**Task prompt**
Starting at the first line, copy the data below through to the end, exactly.

**Listed records**
-- ==== Sys2Proof/Word.lean ====
section
/-! DEFINITION. Sys2Proof/Word.lean: the widths of the machine (00_scope.md R6, R9). All values are unsigned and bit 0
is the least significant bit. -/

namespace Sys2Proof

/-- 4 bits: ACC, R0..R4, a cell of data RAM, a port (00_scope.md R6). -/
abbrev Nibble := BitVec 4

/-- 8 bits: a byte of program ROM, the timer counter (00_scope.md R6). -/
abbrev Byte := BitVec 8

/-- 12 bits: a value of PC or S (10_state.md R24, R27). -/
abbrev PcWord := BitVec 12

/-- 13 bits: an address of program ROM, bit 12 the bank bit (20_memory.md R51). -/
abbrev RomAddr := BitVec 13

/-- 8 bits: an address of data RAM (20_memory.md R50). -/
abbrev RamAddr := BitVec 8

end Sys2Proof
end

**Exercise result**
-- ==== Sys2Proof/Word.lean ====
section
/-! DEFINITION. Sys2Proof/Word.lean: the widths of the machine (00_scope.md R6, R9). All values are unsigned and bit 0
is the least significant bit. -/

namespace Sys2Proof

/-- 4 bits: ACC, R0..R4, a cell of data RAM, a port (00_scope.md R6). -/
abbrev Nibble := BitVec 4

/-- 8 bits: a byte of program ROM, the timer counter (00_scope.md R6). -/
abbrev Byte := BitVec 8

/-- 12 bits: a value of PC or S (10_state.md R24, R27). -/
abbrev PcWord := BitVec 12

/-- 13 bits: an address of program ROM, bit 12 the bank bit (20_memory.md R51). -/
abbrev RomAddr := BitVec 13

/-- 8 bits: an address of data RAM (20_memory.md R50). -/
abbrev RamAddr := BitVec 8

end Sys2Proof
end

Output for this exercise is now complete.